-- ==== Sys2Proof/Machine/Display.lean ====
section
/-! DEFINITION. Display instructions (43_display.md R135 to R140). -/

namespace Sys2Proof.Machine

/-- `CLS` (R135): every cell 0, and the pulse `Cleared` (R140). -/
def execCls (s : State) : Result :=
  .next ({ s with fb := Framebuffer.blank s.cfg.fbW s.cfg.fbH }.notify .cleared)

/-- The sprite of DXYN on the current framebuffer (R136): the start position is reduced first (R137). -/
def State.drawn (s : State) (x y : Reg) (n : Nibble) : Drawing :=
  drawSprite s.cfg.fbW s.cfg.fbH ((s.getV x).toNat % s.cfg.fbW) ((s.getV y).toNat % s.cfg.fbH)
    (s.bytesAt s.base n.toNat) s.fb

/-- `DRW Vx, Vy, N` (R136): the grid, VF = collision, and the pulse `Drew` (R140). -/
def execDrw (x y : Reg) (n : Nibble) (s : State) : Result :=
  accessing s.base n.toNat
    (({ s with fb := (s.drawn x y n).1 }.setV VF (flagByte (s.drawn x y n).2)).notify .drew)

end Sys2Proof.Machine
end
|---|
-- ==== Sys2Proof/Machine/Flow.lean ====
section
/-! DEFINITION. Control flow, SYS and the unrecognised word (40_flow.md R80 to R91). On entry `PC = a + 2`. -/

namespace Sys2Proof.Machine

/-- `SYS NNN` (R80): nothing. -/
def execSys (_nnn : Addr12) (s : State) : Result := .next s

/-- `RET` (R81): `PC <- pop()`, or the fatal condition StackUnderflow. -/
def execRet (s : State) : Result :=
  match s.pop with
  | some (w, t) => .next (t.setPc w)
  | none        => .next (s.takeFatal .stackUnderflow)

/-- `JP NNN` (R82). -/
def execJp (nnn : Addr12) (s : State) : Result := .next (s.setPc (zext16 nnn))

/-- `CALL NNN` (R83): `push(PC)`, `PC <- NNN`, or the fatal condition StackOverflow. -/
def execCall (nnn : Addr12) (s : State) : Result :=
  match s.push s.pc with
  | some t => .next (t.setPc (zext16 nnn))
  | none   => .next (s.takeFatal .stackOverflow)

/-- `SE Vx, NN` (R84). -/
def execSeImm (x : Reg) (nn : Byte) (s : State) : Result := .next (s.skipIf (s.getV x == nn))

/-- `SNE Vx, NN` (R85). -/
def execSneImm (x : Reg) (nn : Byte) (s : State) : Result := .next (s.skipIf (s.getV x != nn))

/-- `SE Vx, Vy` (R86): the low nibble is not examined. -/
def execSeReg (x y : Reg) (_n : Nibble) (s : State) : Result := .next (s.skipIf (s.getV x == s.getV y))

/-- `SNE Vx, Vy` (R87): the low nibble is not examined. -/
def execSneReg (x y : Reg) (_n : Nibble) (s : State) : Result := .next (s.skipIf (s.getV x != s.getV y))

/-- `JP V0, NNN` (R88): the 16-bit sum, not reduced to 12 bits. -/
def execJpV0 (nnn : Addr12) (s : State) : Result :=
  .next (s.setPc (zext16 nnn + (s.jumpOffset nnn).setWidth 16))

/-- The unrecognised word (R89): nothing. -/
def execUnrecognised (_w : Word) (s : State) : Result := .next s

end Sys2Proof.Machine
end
|---|
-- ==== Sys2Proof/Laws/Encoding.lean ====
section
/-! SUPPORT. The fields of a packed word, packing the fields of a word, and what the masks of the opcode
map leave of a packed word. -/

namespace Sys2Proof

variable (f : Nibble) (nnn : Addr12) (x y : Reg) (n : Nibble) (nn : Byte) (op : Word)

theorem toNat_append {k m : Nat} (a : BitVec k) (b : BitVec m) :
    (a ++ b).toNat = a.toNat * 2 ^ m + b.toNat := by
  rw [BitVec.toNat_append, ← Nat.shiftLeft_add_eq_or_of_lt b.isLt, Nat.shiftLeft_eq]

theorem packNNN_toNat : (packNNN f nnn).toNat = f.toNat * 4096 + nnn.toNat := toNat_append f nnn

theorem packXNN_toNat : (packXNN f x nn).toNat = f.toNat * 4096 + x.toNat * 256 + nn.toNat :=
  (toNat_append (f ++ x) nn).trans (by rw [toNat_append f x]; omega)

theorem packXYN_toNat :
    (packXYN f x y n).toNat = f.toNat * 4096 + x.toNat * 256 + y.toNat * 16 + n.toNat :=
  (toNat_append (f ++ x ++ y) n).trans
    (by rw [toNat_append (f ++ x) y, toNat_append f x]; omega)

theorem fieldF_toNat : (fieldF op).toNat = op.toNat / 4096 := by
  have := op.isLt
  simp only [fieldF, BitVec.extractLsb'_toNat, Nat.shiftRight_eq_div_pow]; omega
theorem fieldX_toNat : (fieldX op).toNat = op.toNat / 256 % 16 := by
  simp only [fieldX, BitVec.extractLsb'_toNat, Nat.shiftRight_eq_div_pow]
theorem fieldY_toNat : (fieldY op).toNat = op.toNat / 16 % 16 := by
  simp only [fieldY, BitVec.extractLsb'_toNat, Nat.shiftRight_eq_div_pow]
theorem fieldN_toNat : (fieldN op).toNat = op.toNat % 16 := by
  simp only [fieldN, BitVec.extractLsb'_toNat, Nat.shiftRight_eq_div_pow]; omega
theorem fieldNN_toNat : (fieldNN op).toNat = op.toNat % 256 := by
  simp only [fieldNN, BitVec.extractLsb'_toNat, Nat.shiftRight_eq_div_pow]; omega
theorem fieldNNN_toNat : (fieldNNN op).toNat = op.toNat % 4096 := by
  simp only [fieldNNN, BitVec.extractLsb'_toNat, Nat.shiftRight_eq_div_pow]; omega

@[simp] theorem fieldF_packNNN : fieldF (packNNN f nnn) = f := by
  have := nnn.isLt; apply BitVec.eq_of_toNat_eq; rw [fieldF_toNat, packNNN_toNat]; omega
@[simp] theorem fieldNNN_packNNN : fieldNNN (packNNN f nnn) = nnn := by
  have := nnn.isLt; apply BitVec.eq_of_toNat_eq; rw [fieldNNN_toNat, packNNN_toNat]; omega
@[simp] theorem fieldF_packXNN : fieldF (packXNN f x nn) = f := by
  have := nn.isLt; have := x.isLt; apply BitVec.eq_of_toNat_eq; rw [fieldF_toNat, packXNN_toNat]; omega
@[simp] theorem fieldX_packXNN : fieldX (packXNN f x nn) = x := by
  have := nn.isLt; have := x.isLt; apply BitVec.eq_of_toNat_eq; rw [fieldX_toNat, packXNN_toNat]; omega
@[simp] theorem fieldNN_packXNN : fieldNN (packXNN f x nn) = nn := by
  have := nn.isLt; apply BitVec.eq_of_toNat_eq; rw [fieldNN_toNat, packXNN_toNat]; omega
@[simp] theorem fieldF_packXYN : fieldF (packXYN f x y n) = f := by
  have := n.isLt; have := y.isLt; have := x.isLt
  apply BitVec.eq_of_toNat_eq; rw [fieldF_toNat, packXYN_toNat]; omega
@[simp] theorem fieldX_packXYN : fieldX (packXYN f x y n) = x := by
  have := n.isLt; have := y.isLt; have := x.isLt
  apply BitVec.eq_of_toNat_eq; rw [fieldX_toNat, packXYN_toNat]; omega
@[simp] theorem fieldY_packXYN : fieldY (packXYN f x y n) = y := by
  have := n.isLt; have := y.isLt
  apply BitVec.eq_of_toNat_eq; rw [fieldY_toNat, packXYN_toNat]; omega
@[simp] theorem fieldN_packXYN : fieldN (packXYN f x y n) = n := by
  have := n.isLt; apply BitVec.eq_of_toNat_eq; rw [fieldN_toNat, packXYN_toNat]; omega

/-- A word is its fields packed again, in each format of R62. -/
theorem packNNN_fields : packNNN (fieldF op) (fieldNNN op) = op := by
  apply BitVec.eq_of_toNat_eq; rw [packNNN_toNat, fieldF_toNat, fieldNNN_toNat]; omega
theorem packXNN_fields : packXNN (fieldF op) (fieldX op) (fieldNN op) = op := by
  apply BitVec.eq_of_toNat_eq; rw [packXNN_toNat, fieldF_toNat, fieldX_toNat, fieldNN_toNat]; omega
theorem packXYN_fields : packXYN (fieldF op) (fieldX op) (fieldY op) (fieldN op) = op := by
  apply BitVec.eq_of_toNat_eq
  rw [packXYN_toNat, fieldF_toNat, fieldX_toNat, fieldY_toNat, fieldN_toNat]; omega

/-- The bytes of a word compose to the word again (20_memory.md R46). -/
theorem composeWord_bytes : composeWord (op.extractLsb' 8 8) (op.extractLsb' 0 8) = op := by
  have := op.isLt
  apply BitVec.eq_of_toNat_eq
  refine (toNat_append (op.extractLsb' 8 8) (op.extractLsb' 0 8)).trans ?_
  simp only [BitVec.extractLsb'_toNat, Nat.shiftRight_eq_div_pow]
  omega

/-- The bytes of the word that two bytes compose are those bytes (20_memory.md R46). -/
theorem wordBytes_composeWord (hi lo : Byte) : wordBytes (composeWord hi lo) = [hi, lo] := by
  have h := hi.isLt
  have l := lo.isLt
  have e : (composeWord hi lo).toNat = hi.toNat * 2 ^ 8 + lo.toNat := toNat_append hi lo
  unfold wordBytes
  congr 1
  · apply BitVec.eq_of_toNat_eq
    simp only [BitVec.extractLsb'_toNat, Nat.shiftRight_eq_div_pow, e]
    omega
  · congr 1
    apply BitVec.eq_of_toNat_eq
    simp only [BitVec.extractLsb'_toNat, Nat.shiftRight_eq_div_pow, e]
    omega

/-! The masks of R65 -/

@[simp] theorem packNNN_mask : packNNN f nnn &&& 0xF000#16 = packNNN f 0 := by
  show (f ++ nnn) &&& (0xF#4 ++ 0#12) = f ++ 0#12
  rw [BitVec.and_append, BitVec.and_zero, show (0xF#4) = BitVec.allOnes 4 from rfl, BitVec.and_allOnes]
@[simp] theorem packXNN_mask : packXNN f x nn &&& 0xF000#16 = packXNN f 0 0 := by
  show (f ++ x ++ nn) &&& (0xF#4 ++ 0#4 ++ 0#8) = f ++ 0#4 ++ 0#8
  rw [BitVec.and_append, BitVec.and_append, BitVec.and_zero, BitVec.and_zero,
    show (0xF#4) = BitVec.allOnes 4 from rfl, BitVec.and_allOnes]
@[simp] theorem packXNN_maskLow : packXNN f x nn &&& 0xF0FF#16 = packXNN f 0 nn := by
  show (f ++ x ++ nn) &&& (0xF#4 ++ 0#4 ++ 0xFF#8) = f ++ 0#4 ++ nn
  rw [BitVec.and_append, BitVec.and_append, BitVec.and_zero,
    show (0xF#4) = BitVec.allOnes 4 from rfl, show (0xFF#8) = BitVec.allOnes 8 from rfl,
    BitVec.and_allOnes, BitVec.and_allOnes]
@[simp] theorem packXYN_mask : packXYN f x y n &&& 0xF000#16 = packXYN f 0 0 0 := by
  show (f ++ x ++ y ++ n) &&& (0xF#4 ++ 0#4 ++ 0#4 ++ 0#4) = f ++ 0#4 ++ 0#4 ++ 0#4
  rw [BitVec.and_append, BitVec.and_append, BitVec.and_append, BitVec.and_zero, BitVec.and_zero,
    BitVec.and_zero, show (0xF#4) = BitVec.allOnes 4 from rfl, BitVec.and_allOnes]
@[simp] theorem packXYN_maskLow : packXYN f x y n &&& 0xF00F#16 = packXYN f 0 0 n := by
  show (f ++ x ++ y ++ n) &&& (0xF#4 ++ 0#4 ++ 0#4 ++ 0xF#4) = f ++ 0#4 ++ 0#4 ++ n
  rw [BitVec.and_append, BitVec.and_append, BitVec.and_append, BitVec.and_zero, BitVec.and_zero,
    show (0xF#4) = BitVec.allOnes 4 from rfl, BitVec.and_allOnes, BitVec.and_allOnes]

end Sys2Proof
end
|---|
__WHAT IS BEING ASKED__: The response should be the listing above, limited to the lines between the one holding "-- ==== Sys2Proof/Machine/Display.lean" and the one holding "first (R137). -/", inclusive, reproduced exactly.

__COMPLETED EXERCISE__:
-- ==== Sys2Proof/Machine/Display.lean ====
section
/-! DEFINITION. Display instructions (43_display.md R135 to R140). -/

namespace Sys2Proof.Machine

/-- `CLS` (R135): every cell 0, and the pulse `Cleared` (R140). -/
def execCls (s : State) : Result :=
  .next ({ s with fb := Framebuffer.blank s.cfg.fbW s.cfg.fbH }.notify .cleared)

/-- The sprite of DXYN on the current framebuffer (R136): the start position is reduced first (R137). -/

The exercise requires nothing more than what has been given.